## Problem to work on
Of the lines listed below, return exactly those that run from the line containing "structure Mxe where" through the line containing "(Option Nat) 8", both included.

Dataset excerpts
^^^^^^^^
/-- Latched weights (R207, R208): for each K-group and column, 32 integers with an exponent, or the NaN mark. -/
structure Latched where
  k    : Nat
  n    : Nat
  cols : List (List (Option (Int × List Int)))
  deriving DecidableEq, Repr

/-- A received MXE operation with its captured operands and its progress (R205, R206). -/
structure MOp where
  kind   : MKind
  md     : Vector Word 8
  cb     : CircBuf
  cbn    : BitVec 5
  shape  : BitVec 4
  slot   : Nat
  bundle : BitVec 14
  seq    : Nat
  order  : Nat
  batch  : Nat
  rcvd   : Nat
  begun  : Option Nat
  /-- cycles lost to refused grants -/
  slip   : Nat
  /-- latched weights as the operation uses them -/
  lat    : Latched
  /-- blocks or rows of operands read so far, and the cycle in which the last row was read -/
  rows   : List (List Byte)
  rowsEnd : Option Nat
  /-- pieces of the tile read or written so far: a row of MMA, MOUTER or MZERO, what one block of a MOUT holds -/
  tiles  : Nat
  /-- blocks to write (MOUT), those written, and the kinds met so far, with the op that met them and its element (MOUTER) -/
  outs   : List (List (Nat × Byte))
  wrote  : Nat
  kinds  : Kinds
  evs    : List (Nat × Nat × Kinds)
  pois   : Bool
  deriving DecidableEq, Repr

/-- A tile in flight (R213): its batch, the number it was committed under, and its byte ranges. -/
structure Tile where
  batch : Nat
  num   : Option (BitVec 3)
  accb  : Nat
  accs  : Nat
  m     : Nat
  n     : Nat
  deriving DecidableEq, Repr

/-- A power band (R200–R202): off, rising until a tick, or ready. -/
inductive Band where
  | off
  | rising (tick : Nat)
  | on
  deriving DecidableEq, Repr

/-- The matrix engine (R200–R217). -/
structure Mxe where
  ops      : List MOp
  /-- operation being performed, if its rows are all read but it has not completed -/
  running  : List MOp
  latched  : Latched
  /-- K and N that the last MLOADW handed off latches (R205) -/
  lk       : Nat
  ln       : Nat
  openB    : Nat
  /-- batch identity last committed under each number -/
  numbers  : Vector (Option Nat) 8
  tiles    : List Tile
  bands    : Vector Band 4
  deriving DecidableEq, Repr

/-- An accumulator group (R256). -/
structure AccGroup where
  s      : Vector Int 128
  nan    : BitVec 128
  poison : BitVec 128
  x      : Option Int
  arrays : List Nat
  deriving DecidableEq, Repr

/-- Array-field words in progress (R249). -/
inductive ArWork where
  | ast (addr : Nat) (view : Bool) (bytes : Option (List Byte))
  | ald (addr : Nat) (view : Bool)
  | astv (v : Vec)
  | aldv (vd : BitVec 6)
  | amvm (acc : BitVec 3) (zero : Bool) (planes : Nat) (addr : Nat) (view : Bool) (arows : Nat) (blocks : List (List Byte)) (pois : Bool)
  | arop (op : ArFn) (src : Vector Word 6) (ew : ArWidth) (sat : Bool) (imm : Nat)
  | aacc (vd : BitVec 6) (acc : BitVec 3) (part : BitVec 2) (toI32 : Bool)
  deriving DecidableEq, Repr

/-- An AR word in the array field (R249). -/
structure ArWord where
  work   : ArWork
  ad     : Vector Word 6
  beat   : BitVec 16
  bundle : BitVec 14
  seq    : Nat
  order  : Nat
  issue  : Nat
  /-- cycles lost to refused requests -/
  slip   : Nat
  start  : Option Nat
  /-- the vector register that it writes at the end of a cycle, once it has started -/
  writes : Option (BitVec 6 × Nat)
  /-- the bits it took from the rows, or from its group, when it started -/
  got    : List Nat
  kinds  : Kinds
  deriving DecidableEq, Repr

/-- An engine block at the array field: a write or a read inside one row (R238, R250). -/
structure AfBlock where
  id     : Nat
  queue  : BitVec 3
  order  : Nat
  j      : Nat
  beat   : BitVec 16
  /-- byte address in the rows memory -/
  addr   : Nat
  /-- bytes to write; none for a read of `len` bytes -/
  bytes  : Option (List (Nat × Byte))
  len    : Nat
  credit : Option Nat
  poison : Bool
  bundle : BitVec 14
  late   : Bool
  /-- the last cycle of the AF cycle it takes, once it has one -/
  at_    : Option Nat
  deriving DecidableEq, Repr

/-- The array field (R237–R261). -/
structure Af where
  openBeat : BitVec 16
  /-- the close completed in this cycle; the next beat opens in the next -/
  closing  : Option Nat
  words    : List ArWord
  pending    : List AfBlock
  active   : List AfBlock
  held     : List AfBlock
  /-- array busy until the end of this cycle -/
  busy     : List (Nat × Nat)
  groups   : File 3 AccGroup
  deriving DecidableEq, Repr

/-- A slot of a tag table (R196, R197). -/
structure TagSlot where
  tag     : Nat
  valid   : Bool
  pending : Bool
  pin     : Bool
  deriving DecidableEq, Repr

/-- A tag table: its configuration word, slots and victim pointers (R196). -/
structure TagTable where
  conf   : Word
  slots  : List TagSlot
  victim : List Nat
  deriving DecidableEq, Repr

/-- The special registers of a task (R93). -/
structure Sprs where
  frzcnt   : Word
  fela     : Word
  felb     : Word
  felmask  : BitVec 9
  fflags   : BitVec 9
  sbmode   : Bool
  shape    : BitVec 4
  alate    : BitVec 2
  astretch : BitVec 16
  alatecnt : BitVec 32
  arows    : BitVec 5
  vcnta    : BitVec 11
  vcntb    : BitVec 11
  atscope  : BitVec 4
  rngctr   : Word
  rngkey   : Word
  tcause   : BitVec 8
  tinfo0   : Word
  tinfo1   : Word
  tepc     : Word
  tvec     : BitVec 16
  taskinfo : Word
  tbudget  : Word
  dom      : Vector Word 6
  policy   : BitVec 12
  pw       : Word
  clim     : BitVec 32
  cwin     : BitVec 16
  split    : BitVec 2
  deriving DecidableEq, Repr

/-- Everything a task's context holds (R354): its registers, its position (R63), its random queue, its queues, its engines' state. -/
structure TaskCtx where
  s      : File 6 Word
  v      : File 6 Vec
  p      : File 3 Pred
  cf     : File 3 Bool
  bt     : File 3 Word
  as     : File 4 Stream
  md     : File 4 (Vector Word 8)
  ad     : File 3 (Vector Word 6)
  ed     : File 4 (Vector Word 8)
  cb     : File 5 CircBuf
  h      : File 4 (Option Verb)
  pat    : File 3 (Vector (BitVec 16) 128)
  spr    : Sprs
  domIn  : Vector Word 6
  rq     : List (BitVec 256)
  pc     : BitVec 14
  loops  : List LoopLevel
  held   : List LoopLevel
  xfers  : List Xfer
  replay : List Flight
  beat   : BitVec 16
  queues : File 3 Queue
  mxe    : Mxe
  af     : Af
  tags   : File 2 TagTable
  /-- cross-view stores not followed by a VJOIN: address, view, and the byte before (R174) -/
  viewLog : List (Nat × Bool × Byte)
  /-- the round this core last handed off (R301) -/
  round  : Option (BitVec 8 × Nat)
  retry  : Nat
  /-- the group's running count of declared losses at the first start (R336) -/
  lostBase : Nat
  /-- the start-vector entry, 32 words (R344) -/
  launch : List Word
  /-- traps that are not precise and that a suspended task has still to take -/
  traps  : List ImpTrap
  deriving DecidableEq, Repr

/-- The state of a task in a core's queue (R347). -/
inductive QState where
  | queued | loading | ready | suspended
  deriving DecidableEq, Repr

/-- A task in a core's queue: its start vector, or its saved context when suspended (none while that still stands in the core). -/
structure QTask where
  state  : QState
  launch : List Word
  saved  : Option TaskCtx
  /-- saved claimed bytes and accumulator storage: their ranges and what they held; the saved rows; whether the latched weights were saved, and
  which tag tables (R217, R354) -/
  savedPool : Option (List (Nat × Nat) × Mem)
  savedRows : Option Mem
  savedMxe  : Bool
  savedTags : List Nat
  /-- the data image staged in the preload reservation, with poison (R351) -/
  image  : Option (List (Byte × Bool))
  /-- requests a SPAWN's release waits for (R356) -/
  pubs   : List Nat
  /-- another task's code has overwritten its region since it was suspended -/
  stale  : Bool
  deriving DecidableEq, Repr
^^^^^^^^
## Reply
structure Mxe where
  ops      : List MOp
  /-- operation being performed, if its rows are all read but it has not completed -/
  running  : List MOp
  latched  : Latched
  /-- K and N that the last MLOADW handed off latches (R205) -/
  lk       : Nat
  ln       : Nat
  openB    : Nat
  /-- batch identity last committed under each number -/
  numbers  : Vector (Option Nat) 8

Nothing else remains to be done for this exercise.